-- ==== Sys2Proof/Tests/Slice0.lean ====
section
/-! SUPPORT. Tests: ill-formed commands refused, and for each statement states and operands that meet its hypotheses
together. -/

set_option Elab.async false

namespace Sys2Proof.Tests

open Sys2Proof Sys2Proof.Machine

/-! ### Well-formed commands -/

theorem test_wf_ok : Instr.wf (.keepalive {}) = true := by decide
theorem test_wf_host_port : Instr.wf (.hello { port := 2 }) = false := by decide
theorem test_wf_host_ip : Instr.wf (.hello { srcIp := 2 ^ 128 }) = false := by decide
theorem test_wf_host_udp : Instr.wf (.hello { srcPort := 65536 }) = false := by decide
theorem test_wf_host_version : Instr.wf (.hello { version := 256 }) = false := by decide
theorem test_wf_host_flags : Instr.wf (.hello { flags := 256 }) = false := by decide
theorem test_wf_host_status : Instr.wf (.hello { status := 65536 }) = false := by decide
theorem test_wf_host_session : Instr.wf (.close { session := 2 ^ 32 }) = false := by decide
theorem test_wf_host_seq : Instr.wf (.close { seq := 2 ^ 64 }) = false := by decide
theorem test_wf_host_cmd : Instr.wf (.close { cmdId := 2 ^ 32 }) = false := by decide
theorem test_wf_host_plen : Instr.wf (.close { plen := 65536 }) = false := by decide
theorem test_wf_host_pier : Instr.wf (.close { pier := 4096 }) = false := by decide
theorem test_wf_host_reserved : Instr.wf (.close { reserved := 2 ^ 52 }) = false := by decide
theorem test_wf_host_tag : Instr.wf (.close { tag := 2 ^ 128 }) = false := by decide
theorem test_wf_host_block : Instr.wf (.matmul { block := List.replicate 8193 0#8 }) = false := by decide +kernel
theorem test_wf_wait : Instr.wf (.syncWaitTimeout (2 ^ 32)) = false := by decide
theorem test_wf_tail : Instr.wf (.sqTailWrite (2 ^ 32)) = false := by decide
theorem test_wf_rdma_port : Instr.wf (.rdmaWrite 2 0 0 0 []) = false := by decide
theorem test_wf_rdma_qpn : Instr.wf (.rdmaRead 0 (2 ^ 24) 0 0 0) = false := by decide
theorem test_wf_rdma_va : Instr.wf (.rdmaWrite 0 0 (2 ^ 64) 0 []) = false := by decide
theorem test_wf_rdma_key : Instr.wf (.rdmaRead 0 0 0 (2 ^ 32) 0) = false := by decide
theorem test_wf_rdma_len : Instr.wf (.rdmaRead 0 0 0 0 (2 ^ 32)) = false := by decide
theorem test_wf_rdma_opcode : Instr.wf (.rdmaInvalidRequest 0 0 256) = false := by decide
theorem test_wf_rate : Instr.wf (.rateRestore 0 (2 ^ 24)) = false := by decide
theorem test_wf_eth : Instr.wf (.ethLinkUp 2) = false := by decide
theorem test_wf_neighbour : Instr.wf (.neighbourDiscovery 0 (2 ^ 128)) = false := by decide
theorem test_wf_lease_address : Instr.wf (.dhcpReply 1 true (2 ^ 128)) = false := by decide
theorem test_wf_slot_id : Instr.wf (.resetNRise 16) = false := by decide
theorem test_wf_dimms : Instr.wf (.memoryTrainingDone [] (2 ^ 64)) = false := by decide
theorem test_wf_pier : Instr.wf (.rejoinTimeout 2048) = false := by decide
theorem test_wf_die : Instr.wf (.rootPllLossOfLock 6) = false := by decide
theorem test_wf_lane : Instr.wf (.laneLockLoss 15 4) = false := by decide
theorem test_wf_port : Instr.wf (.ackTimer 16) = false := by decide
theorem test_wf_flit_header : Instr.wf (.flitWrite 0 { hdr := 2 ^ 160 }) = false := by decide
theorem test_wf_flit_length : Instr.wf (.flitWrite 0 { hdr := 0, words := List.replicate 57 0 }) = false := by decide
theorem test_wf_flit_word : Instr.wf (.flitWrite 0 { hdr := 0, words := [2 ^ 32] }) = false := by decide
theorem test_wf_flit_poison : Instr.wf (.flitWrite 0 { hdr := 0, pmap := 2 ^ 64 }) = false := by decide
theorem test_wf_flit_crc : Instr.wf (.flitWrite 0 { hdr := 0, crc := 2 ^ 32 }) = false := by decide
theorem test_wf_flit_tail : Instr.wf (.flitWrite 0 { hdr := 0, tail := 4 }) = false := by decide
theorem test_wf_core_stream : Instr.wf (.tprod (.f 2048)) = false := by decide
theorem test_wf_unit_stream : Instr.wf (.up1 (.u 12)) = false := by decide
theorem test_wf_core : Instr.wf (.lend 2048) = false := by decide
theorem test_wf_trestle : Instr.wf (.trestleJob 64) = false := by decide
theorem test_wf_expert : Instr.wf (.expertRowsLanded 0 65536) = false := by decide
theorem test_wf_collective : Instr.wf (.collectiveComplete (2 ^ 32)) = false := by decide
theorem test_wf_shard : Instr.wf (.buddyShardLands 4095) = false := by decide
theorem test_wf_layer : Instr.wf (.fwHoldRelease (12 * 65536)) = false := by decide
theorem test_wf_window : Instr.wf (.release 0x080100000000) = false := by decide
theorem test_wf_part_rows : Instr.wf (.pagePartRead { win := 0x080080000000, row0 := 0, rows := 0, rowBytes := 4, other := 0, stride := 4 }) = false := by decide
theorem test_wf_part_end : Instr.wf (.pagePartRead { win := 0x080080000000, row0 := 0, rows := 1, rowBytes := 4, other := 2 ^ 48, stride := 4 }) = false := by decide
theorem test_wf_part_pier : Instr.wf (.pagePartWrite { win := 0x080080000000, row0 := 0, rows := 1, rowBytes := 4, other := 0, stride := 4, pier := some 2048 }) = false := by decide
theorem test_wf_part_data : Instr.wf (.pagePartWrite { win := 0x080080000000, row0 := 0, rows := 1, rowBytes := 4, other := 0, stride := 4, data := [[]] }) = false := by decide
theorem test_wf_lease : Instr.wf (.lease 0x080080000000 (2 ^ 48)) = false := by decide
theorem test_wf_page : Instr.wf (.spillLands 2097152) = false := by decide
theorem test_wf_key : Instr.wf (.patrolScrub (2 ^ 48)) = false := by decide
theorem test_wf_processor : Instr.wf (.watchdogExpiry 16 0) = false := by decide
theorem test_wf_trace : Instr.wf (.traceFrozen 64) = false := by decide
theorem test_wf_cluster : Instr.wf (.roReading 68 0) = false := by decide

_Instructions for the task_
For every line of the listing, produce an identical copy.

_Exercise answer_
-- ==== Sys2Proof/Tests/Slice0.lean ====
section
/-! SUPPORT. Tests: ill-formed commands refused, and for each statement states and operands that meet its hypotheses
together. -/

set_option Elab.async false

namespace Sys2Proof.Tests

open Sys2Proof Sys2Proof.Machine

/-! ### Well-formed commands -/

theorem test_wf_ok : Instr.wf (.keepalive {}) = true := by decide
theorem test_wf_host_port : Instr.wf (.hello { port := 2 }) = false := by decide
theorem test_wf_host_ip : Instr.wf (.hello { srcIp := 2 ^ 128 }) = false := by decide
theorem test_wf_host_udp : Instr.wf (.hello { srcPort := 65536 }) = false := by decide
theorem test_wf_host_version : Instr.wf (.hello { version := 256 }) = false := by decide
theorem test_wf_host_flags : Instr.wf (.hello { flags := 256 }) = false := by decide
theorem test_wf_host_status : Instr.wf (.hello { status := 65536 }) = false := by decide
theorem test_wf_host_session : Instr.wf (.close { session := 2 ^ 32 }) = false := by decide
theorem test_wf_host_seq : Instr.wf (.close { seq := 2 ^ 64 }) = false := by decide
theorem test_wf_host_cmd : Instr.wf (.close { cmdId := 2 ^ 32 }) = false := by decide
theorem test_wf_host_plen : Instr.wf (.close { plen := 65536 }) = false := by decide
theorem test_wf_host_pier : Instr.wf (.close { pier := 4096 }) = false := by decide
theorem test_wf_host_reserved : Instr.wf (.close { reserved := 2 ^ 52 }) = false := by decide
theorem test_wf_host_tag : Instr.wf (.close { tag := 2 ^ 128 }) = false := by decide
theorem test_wf_host_block : Instr.wf (.matmul { block := List.replicate 8193 0#8 }) = false := by decide +kernel
theorem test_wf_wait : Instr.wf (.syncWaitTimeout (2 ^ 32)) = false := by decide
theorem test_wf_tail : Instr.wf (.sqTailWrite (2 ^ 32)) = false := by decide
theorem test_wf_rdma_port : Instr.wf (.rdmaWrite 2 0 0 0 []) = false := by decide
theorem test_wf_rdma_qpn : Instr.wf (.rdmaRead 0 (2 ^ 24) 0 0 0) = false := by decide
theorem test_wf_rdma_va : Instr.wf (.rdmaWrite 0 0 (2 ^ 64) 0 []) = false := by decide
theorem test_wf_rdma_key : Instr.wf (.rdmaRead 0 0 0 (2 ^ 32) 0) = false := by decide
theorem test_wf_rdma_len : Instr.wf (.rdmaRead 0 0 0 0 (2 ^ 32)) = false := by decide
theorem test_wf_rdma_opcode : Instr.wf (.rdmaInvalidRequest 0 0 256) = false := by decide
theorem test_wf_rate : Instr.wf (.rateRestore 0 (2 ^ 24)) = false := by decide
theorem test_wf_eth : Instr.wf (.ethLinkUp 2) = false := by decide
theorem test_wf_neighbour : Instr.wf (.neighbourDiscovery 0 (2 ^ 128)) = false := by decide
theorem test_wf_lease_address : Instr.wf (.dhcpReply 1 true (2 ^ 128)) = false := by decide
theorem test_wf_slot_id : Instr.wf (.resetNRise 16) = false := by decide
theorem test_wf_dimms : Instr.wf (.memoryTrainingDone [] (2 ^ 64)) = false := by decide
theorem test_wf_pier : Instr.wf (.rejoinTimeout 2048) = false := by decide
theorem test_wf_die : Instr.wf (.rootPllLossOfLock 6) = false := by decide
theorem test_wf_lane : Instr.wf (.laneLockLoss 15 4) = false := by decide
theorem test_wf_port : Instr.wf (.ackTimer 16) = false := by decide
theorem test_wf_flit_header : Instr.wf (.flitWrite 0 { hdr := 2 ^ 160 }) = false := by decide
theorem test_wf_flit_length : Instr.wf (.flitWrite 0 { hdr := 0, words := List.replicate 57 0 }) = false := by decide
theorem test_wf_flit_word : Instr.wf (.flitWrite 0 { hdr := 0, words := [2 ^ 32] }) = false := by decide
theorem test_wf_flit_poison : Instr.wf (.flitWrite 0 { hdr := 0, pmap := 2 ^ 64 }) = false := by decide
theorem test_wf_flit_crc : Instr.wf (.flitWrite 0 { hdr := 0, crc := 2 ^ 32 }) = false := by decide
theorem test_wf_flit_tail : Instr.wf (.flitWrite 0 { hdr := 0, tail := 4 }) = false := by decide
theorem test_wf_core_stream : Instr.wf (.tprod (.f 2048)) = false := by decide
theorem test_wf_unit_stream : Instr.wf (.up1 (.u 12)) = false := by decide
theorem test_wf_core : Instr.wf (.lend 2048) = false := by decide
theorem test_wf_trestle : Instr.wf (.trestleJob 64) = false := by decide
theorem test_wf_expert : Instr.wf (.expertRowsLanded 0 65536) = false := by decide
theorem test_wf_collective : Instr.wf (.collectiveComplete (2 ^ 32)) = false := by decide
theorem test_wf_shard : Instr.wf (.buddyShardLands 4095) = false := by decide
theorem test_wf_layer : Instr.wf (.fwHoldRelease (12 * 65536)) = false := by decide
theorem test_wf_window : Instr.wf (.release 0x080100000000) = false := by decide
theorem test_wf_part_rows : Instr.wf (.pagePartRead { win := 0x080080000000, row0 := 0, rows := 0, rowBytes := 4, other := 0, stride := 4 }) = false := by decide
theorem test_wf_part_end : Instr.wf (.pagePartRead { win := 0x080080000000, row0 := 0, rows := 1, rowBytes := 4, other := 2 ^ 48, stride := 4 }) = false := by decide
theorem test_wf_part_pier : Instr.wf (.pagePartWrite { win := 0x080080000000, row0 := 0, rows := 1, rowBytes := 4, other := 0, stride := 4, pier := some 2048 }) = false := by decide
theorem test_wf_part_data : Instr.wf (.pagePartWrite { win := 0x080080000000, row0 := 0, rows := 1, rowBytes := 4, other := 0, stride := 4, data := [[]] }) = false := by decide
theorem test_wf_lease : Instr.wf (.lease 0x080080000000 (2 ^ 48)) = false := by decide
theorem test_wf_page : Instr.wf (.spillLands 2097152) = false := by decide
theorem test_wf_key : Instr.wf (.patrolScrub (2 ^ 48)) = false := by decide
theorem test_wf_processor : Instr.wf (.watchdogExpiry 16 0) = false := by decide
theorem test_wf_trace : Instr.wf (.traceFrozen 64) = false := by decide
theorem test_wf_cluster : Instr.wf (.roReading 68 0) = false := by decide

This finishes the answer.